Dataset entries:
• • •
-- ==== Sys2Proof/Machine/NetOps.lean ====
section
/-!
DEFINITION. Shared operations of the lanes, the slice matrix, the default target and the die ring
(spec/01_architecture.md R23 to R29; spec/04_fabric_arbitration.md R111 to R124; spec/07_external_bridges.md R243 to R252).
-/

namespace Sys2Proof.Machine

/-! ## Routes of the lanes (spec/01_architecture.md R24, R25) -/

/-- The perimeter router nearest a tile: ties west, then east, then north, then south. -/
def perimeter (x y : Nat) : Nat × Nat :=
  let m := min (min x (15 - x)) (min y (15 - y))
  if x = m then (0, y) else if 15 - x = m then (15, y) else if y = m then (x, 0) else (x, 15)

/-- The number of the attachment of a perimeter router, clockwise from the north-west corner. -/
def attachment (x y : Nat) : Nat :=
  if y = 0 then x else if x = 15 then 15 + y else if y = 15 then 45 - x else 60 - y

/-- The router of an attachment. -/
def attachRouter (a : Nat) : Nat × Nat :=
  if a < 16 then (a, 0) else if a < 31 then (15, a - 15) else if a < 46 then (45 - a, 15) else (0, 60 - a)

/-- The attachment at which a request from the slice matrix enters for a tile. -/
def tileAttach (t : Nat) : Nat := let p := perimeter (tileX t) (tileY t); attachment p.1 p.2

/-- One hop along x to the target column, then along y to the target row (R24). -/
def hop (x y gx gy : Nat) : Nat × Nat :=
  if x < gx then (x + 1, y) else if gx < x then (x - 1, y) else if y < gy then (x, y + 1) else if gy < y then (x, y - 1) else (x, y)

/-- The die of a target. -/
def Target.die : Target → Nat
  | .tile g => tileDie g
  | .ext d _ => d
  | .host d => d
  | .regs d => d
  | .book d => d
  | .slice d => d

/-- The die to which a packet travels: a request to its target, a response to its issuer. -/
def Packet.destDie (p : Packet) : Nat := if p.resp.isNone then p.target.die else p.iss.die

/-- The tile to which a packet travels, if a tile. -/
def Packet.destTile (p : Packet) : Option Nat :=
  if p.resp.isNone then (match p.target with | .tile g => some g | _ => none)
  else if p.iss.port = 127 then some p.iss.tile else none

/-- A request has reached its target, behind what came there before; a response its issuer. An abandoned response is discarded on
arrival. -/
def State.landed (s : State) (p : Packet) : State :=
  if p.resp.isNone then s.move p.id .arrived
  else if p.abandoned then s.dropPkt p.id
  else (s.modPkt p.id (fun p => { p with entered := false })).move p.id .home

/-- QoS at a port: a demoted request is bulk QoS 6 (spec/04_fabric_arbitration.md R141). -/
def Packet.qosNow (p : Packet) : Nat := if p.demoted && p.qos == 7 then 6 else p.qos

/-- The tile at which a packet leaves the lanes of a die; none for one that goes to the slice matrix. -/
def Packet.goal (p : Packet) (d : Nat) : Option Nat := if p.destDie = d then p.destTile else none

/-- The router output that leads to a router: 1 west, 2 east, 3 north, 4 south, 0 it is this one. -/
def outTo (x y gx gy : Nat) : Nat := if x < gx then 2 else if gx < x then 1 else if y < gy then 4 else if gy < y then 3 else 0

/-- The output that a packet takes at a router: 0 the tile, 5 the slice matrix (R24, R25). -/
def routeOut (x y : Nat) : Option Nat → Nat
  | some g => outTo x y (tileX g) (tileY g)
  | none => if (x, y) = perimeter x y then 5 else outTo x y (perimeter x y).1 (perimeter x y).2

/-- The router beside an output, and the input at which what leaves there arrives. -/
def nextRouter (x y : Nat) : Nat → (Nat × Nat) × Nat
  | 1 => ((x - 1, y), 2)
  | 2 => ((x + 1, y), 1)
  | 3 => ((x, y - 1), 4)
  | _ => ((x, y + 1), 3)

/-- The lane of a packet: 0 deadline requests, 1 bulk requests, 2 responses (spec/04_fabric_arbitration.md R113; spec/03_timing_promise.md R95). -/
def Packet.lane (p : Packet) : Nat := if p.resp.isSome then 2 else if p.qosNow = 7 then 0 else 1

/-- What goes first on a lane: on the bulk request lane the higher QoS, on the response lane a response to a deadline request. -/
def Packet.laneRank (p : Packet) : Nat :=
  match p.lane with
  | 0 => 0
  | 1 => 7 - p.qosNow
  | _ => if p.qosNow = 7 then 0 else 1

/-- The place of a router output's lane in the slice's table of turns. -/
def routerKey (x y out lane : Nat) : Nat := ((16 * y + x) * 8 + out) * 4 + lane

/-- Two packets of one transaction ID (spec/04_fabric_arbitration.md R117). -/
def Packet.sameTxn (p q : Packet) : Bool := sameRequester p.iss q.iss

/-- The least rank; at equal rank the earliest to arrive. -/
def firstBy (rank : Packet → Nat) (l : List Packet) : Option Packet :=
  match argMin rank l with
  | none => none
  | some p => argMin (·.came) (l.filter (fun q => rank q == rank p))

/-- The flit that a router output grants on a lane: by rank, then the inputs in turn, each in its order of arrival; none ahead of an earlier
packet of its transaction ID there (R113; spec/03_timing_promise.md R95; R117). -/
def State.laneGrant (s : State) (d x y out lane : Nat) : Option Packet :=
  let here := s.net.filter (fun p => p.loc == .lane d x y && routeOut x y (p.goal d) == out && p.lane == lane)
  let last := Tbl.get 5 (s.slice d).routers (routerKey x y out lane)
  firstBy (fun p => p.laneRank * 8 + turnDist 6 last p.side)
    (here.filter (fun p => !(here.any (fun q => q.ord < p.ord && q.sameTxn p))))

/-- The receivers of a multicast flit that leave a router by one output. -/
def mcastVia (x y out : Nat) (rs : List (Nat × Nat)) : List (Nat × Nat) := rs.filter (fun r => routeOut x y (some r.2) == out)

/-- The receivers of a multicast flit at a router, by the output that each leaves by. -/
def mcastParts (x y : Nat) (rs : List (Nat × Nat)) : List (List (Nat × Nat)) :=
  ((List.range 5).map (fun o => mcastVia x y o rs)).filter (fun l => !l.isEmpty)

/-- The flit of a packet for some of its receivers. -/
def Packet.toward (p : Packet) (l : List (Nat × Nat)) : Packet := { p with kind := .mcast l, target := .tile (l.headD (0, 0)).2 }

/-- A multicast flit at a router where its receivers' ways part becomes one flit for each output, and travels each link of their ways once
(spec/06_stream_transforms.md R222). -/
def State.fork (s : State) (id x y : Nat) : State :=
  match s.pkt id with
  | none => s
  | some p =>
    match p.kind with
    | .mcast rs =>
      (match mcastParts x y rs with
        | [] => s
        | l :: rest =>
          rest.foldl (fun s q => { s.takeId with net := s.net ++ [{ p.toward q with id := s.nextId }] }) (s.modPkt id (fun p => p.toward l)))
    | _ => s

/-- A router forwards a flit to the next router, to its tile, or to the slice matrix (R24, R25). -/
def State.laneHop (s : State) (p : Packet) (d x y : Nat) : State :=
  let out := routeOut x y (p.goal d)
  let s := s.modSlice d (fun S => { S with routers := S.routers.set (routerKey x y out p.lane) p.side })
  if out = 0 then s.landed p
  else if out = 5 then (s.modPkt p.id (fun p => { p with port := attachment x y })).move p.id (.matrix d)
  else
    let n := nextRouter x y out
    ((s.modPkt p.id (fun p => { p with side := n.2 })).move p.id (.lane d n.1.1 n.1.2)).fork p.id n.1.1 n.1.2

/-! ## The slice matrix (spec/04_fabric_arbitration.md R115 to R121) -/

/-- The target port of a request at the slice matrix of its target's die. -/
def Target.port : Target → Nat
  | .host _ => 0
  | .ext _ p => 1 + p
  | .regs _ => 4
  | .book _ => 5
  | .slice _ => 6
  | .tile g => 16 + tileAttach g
• • •
• [WHAT TO PRODUCE]: Could you set down every line above exactly as written?

• [EXPECTED ANSWER]:
-- ==== Sys2Proof/Machine/NetOps.lean ====
section
/-!
DEFINITION. Shared operations of the lanes, the slice matrix, the default target and the die ring
(spec/01_architecture.md R23 to R29; spec/04_fabric_arbitration.md R111 to R124; spec/07_external_bridges.md R243 to R252).
-/

namespace Sys2Proof.Machine

/-! ## Routes of the lanes (spec/01_architecture.md R24, R25) -/

/-- The perimeter router nearest a tile: ties west, then east, then north, then south. -/
def perimeter (x y : Nat) : Nat × Nat :=
  let m := min (min x (15 - x)) (min y (15 - y))
  if x = m then (0, y) else if 15 - x = m then (15, y) else if y = m then (x, 0) else (x, 15)

/-- The number of the attachment of a perimeter router, clockwise from the north-west corner. -/
def attachment (x y : Nat) : Nat :=
  if y = 0 then x else if x = 15 then 15 + y else if y = 15 then 45 - x else 60 - y

/-- The router of an attachment. -/
def attachRouter (a : Nat) : Nat × Nat :=
  if a < 16 then (a, 0) else if a < 31 then (15, a - 15) else if a < 46 then (45 - a, 15) else (0, 60 - a)

/-- The attachment at which a request from the slice matrix enters for a tile. -/
def tileAttach (t : Nat) : Nat := let p := perimeter (tileX t) (tileY t); attachment p.1 p.2

/-- One hop along x to the target column, then along y to the target row (R24). -/
def hop (x y gx gy : Nat) : Nat × Nat :=
  if x < gx then (x + 1, y) else if gx < x then (x - 1, y) else if y < gy then (x, y + 1) else if gy < y then (x, y - 1) else (x, y)

/-- The die of a target. -/
def Target.die : Target → Nat
  | .tile g => tileDie g
  | .ext d _ => d
  | .host d => d
  | .regs d => d
  | .book d => d
  | .slice d => d

/-- The die to which a packet travels: a request to its target, a response to its issuer. -/
def Packet.destDie (p : Packet) : Nat := if p.resp.isNone then p.target.die else p.iss.die

/-- The tile to which a packet travels, if a tile. -/
def Packet.destTile (p : Packet) : Option Nat :=
  if p.resp.isNone then (match p.target with | .tile g => some g | _ => none)
  else if p.iss.port = 127 then some p.iss.tile else none

/-- A request has reached its target, behind what came there before; a response its issuer. An abandoned response is discarded on
arrival. -/
def State.landed (s : State) (p : Packet) : State :=
  if p.resp.isNone then s.move p.id .arrived
  else if p.abandoned then s.dropPkt p.id
  else (s.modPkt p.id (fun p => { p with entered := false })).move p.id .home

/-- QoS at a port: a demoted request is bulk QoS 6 (spec/04_fabric_arbitration.md R141). -/
def Packet.qosNow (p : Packet) : Nat := if p.demoted && p.qos == 7 then 6 else p.qos

/-- The tile at which a packet leaves the lanes of a die; none for one that goes to the slice matrix. -/
def Packet.goal (p : Packet) (d : Nat) : Option Nat := if p.destDie = d then p.destTile else none

/-- The router output that leads to a router: 1 west, 2 east, 3 north, 4 south, 0 it is this one. -/
def outTo (x y gx gy : Nat) : Nat := if x < gx then 2 else if gx < x then 1 else if y < gy then 4 else if gy < y then 3 else 0

/-- The output that a packet takes at a router: 0 the tile, 5 the slice matrix (R24, R25). -/
def routeOut (x y : Nat) : Option Nat → Nat
  | some g => outTo x y (tileX g) (tileY g)
  | none => if (x, y) = perimeter x y then 5 else outTo x y (perimeter x y).1 (perimeter x y).2

/-- The router beside an output, and the input at which what leaves there arrives. -/
def nextRouter (x y : Nat) : Nat → (Nat × Nat) × Nat
  | 1 => ((x - 1, y), 2)
  | 2 => ((x + 1, y), 1)
  | 3 => ((x, y - 1), 4)
  | _ => ((x, y + 1), 3)

/-- The lane of a packet: 0 deadline requests, 1 bulk requests, 2 responses (spec/04_fabric_arbitration.md R113; spec/03_timing_promise.md R95). -/
def Packet.lane (p : Packet) : Nat := if p.resp.isSome then 2 else if p.qosNow = 7 then 0 else 1

/-- What goes first on a lane: on the bulk request lane the higher QoS, on the response lane a response to a deadline request. -/
def Packet.laneRank (p : Packet) : Nat :=
  match p.lane with
  | 0 => 0
  | 1 => 7 - p.qosNow
  | _ => if p.qosNow = 7 then 0 else 1

/-- The place of a router output's lane in the slice's table of turns. -/
def routerKey (x y out lane : Nat) : Nat := ((16 * y + x) * 8 + out) * 4 + lane

/-- Two packets of one transaction ID (spec/04_fabric_arbitration.md R117). -/
def Packet.sameTxn (p q : Packet) : Bool := sameRequester p.iss q.iss

/-- The least rank; at equal rank the earliest to arrive. -/
def firstBy (rank : Packet → Nat) (l : List Packet) : Option Packet :=
  match argMin rank l with
  | none => none
  | some p => argMin (·.came) (l.filter (fun q => rank q == rank p))

/-- The flit that a router output grants on a lane: by rank, then the inputs in turn, each in its order of arrival; none ahead of an earlier
packet of its transaction ID there (R113; spec/03_timing_promise.md R95; R117). -/
def State.laneGrant (s : State) (d x y out lane : Nat) : Option Packet :=
  let here := s.net.filter (fun p => p.loc == .lane d x y && routeOut x y (p.goal d) == out && p.lane == lane)
  let last := Tbl.get 5 (s.slice d).routers (routerKey x y out lane)
  firstBy (fun p => p.laneRank * 8 + turnDist 6 last p.side)
    (here.filter (fun p => !(here.any (fun q => q.ord < p.ord && q.sameTxn p))))

/-- The receivers of a multicast flit that leave a router by one output. -/
def mcastVia (x y out : Nat) (rs : List (Nat × Nat)) : List (Nat × Nat) := rs.filter (fun r => routeOut x y (some r.2) == out)

/-- The receivers of a multicast flit at a router, by the output that each leaves by. -/
def mcastParts (x y : Nat) (rs : List (Nat × Nat)) : List (List (Nat × Nat)) :=
  ((List.range 5).map (fun o => mcastVia x y o rs)).filter (fun l => !l.isEmpty)

/-- The flit of a packet for some of its receivers. -/
def Packet.toward (p : Packet) (l : List (Nat × Nat)) : Packet := { p with kind := .mcast l, target := .tile (l.headD (0, 0)).2 }

/-- A multicast flit at a router where its receivers' ways part becomes one flit for each output, and travels each link of their ways once
(spec/06_stream_transforms.md R222). -/
def State.fork (s : State) (id x y : Nat) : State :=
  match s.pkt id with
  | none => s
  | some p =>
    match p.kind with
    | .mcast rs =>
      (match mcastParts x y rs with
        | [] => s
        | l :: rest =>
          rest.foldl (fun s q => { s.takeId with net := s.net ++ [{ p.toward q with id := s.nextId }] }) (s.modPkt id (fun p => p.toward l)))
    | _ => s

/-- A router forwards a flit to the next router, to its tile, or to the slice matrix (R24, R25). -/
def State.laneHop (s : State) (p : Packet) (d x y : Nat) : State :=
  let out := routeOut x y (p.goal d)
  let s := s.modSlice d (fun S => { S with routers := S.routers.set (routerKey x y out p.lane) p.side })
  if out = 0 then s.landed p
  else if out = 5 then (s.modPkt p.id (fun p => { p with port := attachment x y })).move p.id (.matrix d)
  else
    let n := nextRouter x y out
    ((s.modPkt p.id (fun p => { p with side := n.2 })).move p.id (.lane d n.1.1 n.1.2)).fork p.id n.1.1 n.1.2

/-! ## The slice matrix (spec/04_fabric_arbitration.md R115 to R121) -/

/-- The target port of a request at the slice matrix of its target's die. -/
def Target.port : Target → Nat
  | .host _ => 0
  | .ext _ p => 1 + p
  | .regs _ => 4
  | .book _ => 5
  | .slice _ => 6
  | .tile g => 16 + tileAttach g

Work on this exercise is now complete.